** YOUR GOAL **
Wherever a line in the records below contains "words", copy that line.

DATA SECTION Block Start

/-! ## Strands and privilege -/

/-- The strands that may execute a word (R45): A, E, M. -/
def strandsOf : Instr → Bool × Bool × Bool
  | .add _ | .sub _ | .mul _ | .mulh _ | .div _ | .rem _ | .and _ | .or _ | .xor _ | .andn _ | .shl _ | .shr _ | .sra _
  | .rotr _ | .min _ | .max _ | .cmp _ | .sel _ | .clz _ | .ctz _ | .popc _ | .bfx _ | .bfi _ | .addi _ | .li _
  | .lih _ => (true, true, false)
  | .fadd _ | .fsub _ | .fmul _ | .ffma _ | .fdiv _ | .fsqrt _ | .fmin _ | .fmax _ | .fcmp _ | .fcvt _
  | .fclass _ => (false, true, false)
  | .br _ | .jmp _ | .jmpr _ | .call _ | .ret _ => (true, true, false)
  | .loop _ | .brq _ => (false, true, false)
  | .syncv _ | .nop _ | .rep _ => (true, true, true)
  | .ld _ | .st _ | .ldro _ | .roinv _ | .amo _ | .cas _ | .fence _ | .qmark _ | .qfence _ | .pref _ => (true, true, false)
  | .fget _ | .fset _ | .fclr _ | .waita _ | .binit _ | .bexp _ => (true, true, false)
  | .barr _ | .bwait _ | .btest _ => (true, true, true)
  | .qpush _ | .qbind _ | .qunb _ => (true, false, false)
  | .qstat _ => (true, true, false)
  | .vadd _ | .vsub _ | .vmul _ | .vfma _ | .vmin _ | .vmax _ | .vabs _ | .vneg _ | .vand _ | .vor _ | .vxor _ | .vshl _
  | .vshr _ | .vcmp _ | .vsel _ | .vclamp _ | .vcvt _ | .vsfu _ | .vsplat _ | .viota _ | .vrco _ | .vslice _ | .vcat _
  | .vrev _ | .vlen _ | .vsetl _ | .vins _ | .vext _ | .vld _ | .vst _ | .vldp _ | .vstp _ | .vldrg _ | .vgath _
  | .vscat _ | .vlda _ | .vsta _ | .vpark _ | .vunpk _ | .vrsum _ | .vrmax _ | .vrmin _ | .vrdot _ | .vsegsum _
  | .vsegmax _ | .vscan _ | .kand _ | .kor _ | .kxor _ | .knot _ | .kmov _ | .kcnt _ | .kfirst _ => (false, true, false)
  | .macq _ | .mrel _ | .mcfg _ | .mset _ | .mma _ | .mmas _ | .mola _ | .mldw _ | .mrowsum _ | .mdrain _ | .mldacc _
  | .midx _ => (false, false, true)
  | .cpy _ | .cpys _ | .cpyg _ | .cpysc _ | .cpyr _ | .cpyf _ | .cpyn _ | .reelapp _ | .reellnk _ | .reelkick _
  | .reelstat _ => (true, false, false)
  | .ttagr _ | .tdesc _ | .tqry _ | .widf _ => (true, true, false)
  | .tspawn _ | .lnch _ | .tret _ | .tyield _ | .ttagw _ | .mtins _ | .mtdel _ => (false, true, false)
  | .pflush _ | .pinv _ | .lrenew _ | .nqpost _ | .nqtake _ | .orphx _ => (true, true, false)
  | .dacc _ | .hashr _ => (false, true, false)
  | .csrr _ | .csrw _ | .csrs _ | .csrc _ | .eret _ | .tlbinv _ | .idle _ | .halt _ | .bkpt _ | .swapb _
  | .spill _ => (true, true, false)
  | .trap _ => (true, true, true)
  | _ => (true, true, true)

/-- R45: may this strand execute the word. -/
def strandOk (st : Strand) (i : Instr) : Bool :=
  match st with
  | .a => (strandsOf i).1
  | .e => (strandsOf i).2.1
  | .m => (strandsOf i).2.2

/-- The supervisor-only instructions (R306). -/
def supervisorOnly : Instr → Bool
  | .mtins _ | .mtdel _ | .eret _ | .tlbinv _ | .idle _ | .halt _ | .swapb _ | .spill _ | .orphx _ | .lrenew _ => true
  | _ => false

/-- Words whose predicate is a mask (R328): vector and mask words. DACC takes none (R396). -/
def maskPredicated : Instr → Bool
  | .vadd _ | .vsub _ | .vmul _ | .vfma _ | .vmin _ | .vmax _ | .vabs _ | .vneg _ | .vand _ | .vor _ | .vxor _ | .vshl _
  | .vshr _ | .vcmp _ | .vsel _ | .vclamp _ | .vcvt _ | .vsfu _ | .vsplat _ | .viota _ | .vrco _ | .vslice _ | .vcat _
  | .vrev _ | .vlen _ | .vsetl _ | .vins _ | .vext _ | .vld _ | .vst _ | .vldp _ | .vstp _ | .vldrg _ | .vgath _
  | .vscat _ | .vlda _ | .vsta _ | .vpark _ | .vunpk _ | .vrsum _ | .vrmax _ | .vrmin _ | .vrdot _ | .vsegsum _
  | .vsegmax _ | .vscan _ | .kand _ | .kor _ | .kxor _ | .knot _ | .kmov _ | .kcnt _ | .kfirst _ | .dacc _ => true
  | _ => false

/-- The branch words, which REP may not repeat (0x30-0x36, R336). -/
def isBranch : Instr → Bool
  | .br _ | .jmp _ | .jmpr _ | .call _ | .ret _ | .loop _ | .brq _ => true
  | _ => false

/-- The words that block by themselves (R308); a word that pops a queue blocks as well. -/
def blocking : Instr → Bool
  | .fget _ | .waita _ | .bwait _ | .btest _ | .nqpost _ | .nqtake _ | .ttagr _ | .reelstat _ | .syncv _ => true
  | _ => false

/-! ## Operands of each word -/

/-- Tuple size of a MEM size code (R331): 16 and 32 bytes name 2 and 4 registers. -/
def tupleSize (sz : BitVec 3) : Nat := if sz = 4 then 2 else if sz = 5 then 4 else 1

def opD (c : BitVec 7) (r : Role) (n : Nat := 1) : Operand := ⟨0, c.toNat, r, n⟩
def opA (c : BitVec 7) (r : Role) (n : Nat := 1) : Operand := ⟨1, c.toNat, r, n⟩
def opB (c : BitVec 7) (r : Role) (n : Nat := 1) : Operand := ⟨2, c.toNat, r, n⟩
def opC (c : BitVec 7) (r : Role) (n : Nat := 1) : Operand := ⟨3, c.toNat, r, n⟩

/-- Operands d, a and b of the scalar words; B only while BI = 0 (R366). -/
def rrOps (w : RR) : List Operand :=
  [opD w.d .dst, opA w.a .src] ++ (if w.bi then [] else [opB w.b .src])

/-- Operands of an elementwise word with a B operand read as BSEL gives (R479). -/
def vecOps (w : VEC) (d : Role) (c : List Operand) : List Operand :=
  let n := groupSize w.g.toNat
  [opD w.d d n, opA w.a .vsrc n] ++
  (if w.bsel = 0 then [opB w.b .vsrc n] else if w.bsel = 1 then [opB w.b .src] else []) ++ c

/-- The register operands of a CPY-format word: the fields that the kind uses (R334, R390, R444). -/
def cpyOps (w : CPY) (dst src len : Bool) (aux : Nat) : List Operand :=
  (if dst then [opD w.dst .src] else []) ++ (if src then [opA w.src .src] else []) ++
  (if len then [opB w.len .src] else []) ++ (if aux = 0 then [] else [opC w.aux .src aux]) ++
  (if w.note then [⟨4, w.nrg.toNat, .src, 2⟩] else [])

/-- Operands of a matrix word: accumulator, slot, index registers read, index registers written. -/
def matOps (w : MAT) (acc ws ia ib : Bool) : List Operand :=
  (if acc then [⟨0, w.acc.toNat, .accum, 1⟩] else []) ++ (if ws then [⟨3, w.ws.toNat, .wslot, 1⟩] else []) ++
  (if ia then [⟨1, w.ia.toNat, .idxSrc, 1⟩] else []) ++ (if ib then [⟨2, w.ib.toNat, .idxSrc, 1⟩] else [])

DATA SECTION Block End

** SOLUTION TO THE EXERCISE **
/-- Words whose predicate is a mask (R328): vector and mask words. DACC takes none (R396). -/
/-- The branch words, which REP may not repeat (0x30-0x36, R336). -/
/-- The words that block by themselves (R308); a word that pops a queue blocks as well. -/
/-- Operands d, a and b of the scalar words; B only while BI = 0 (R366). -/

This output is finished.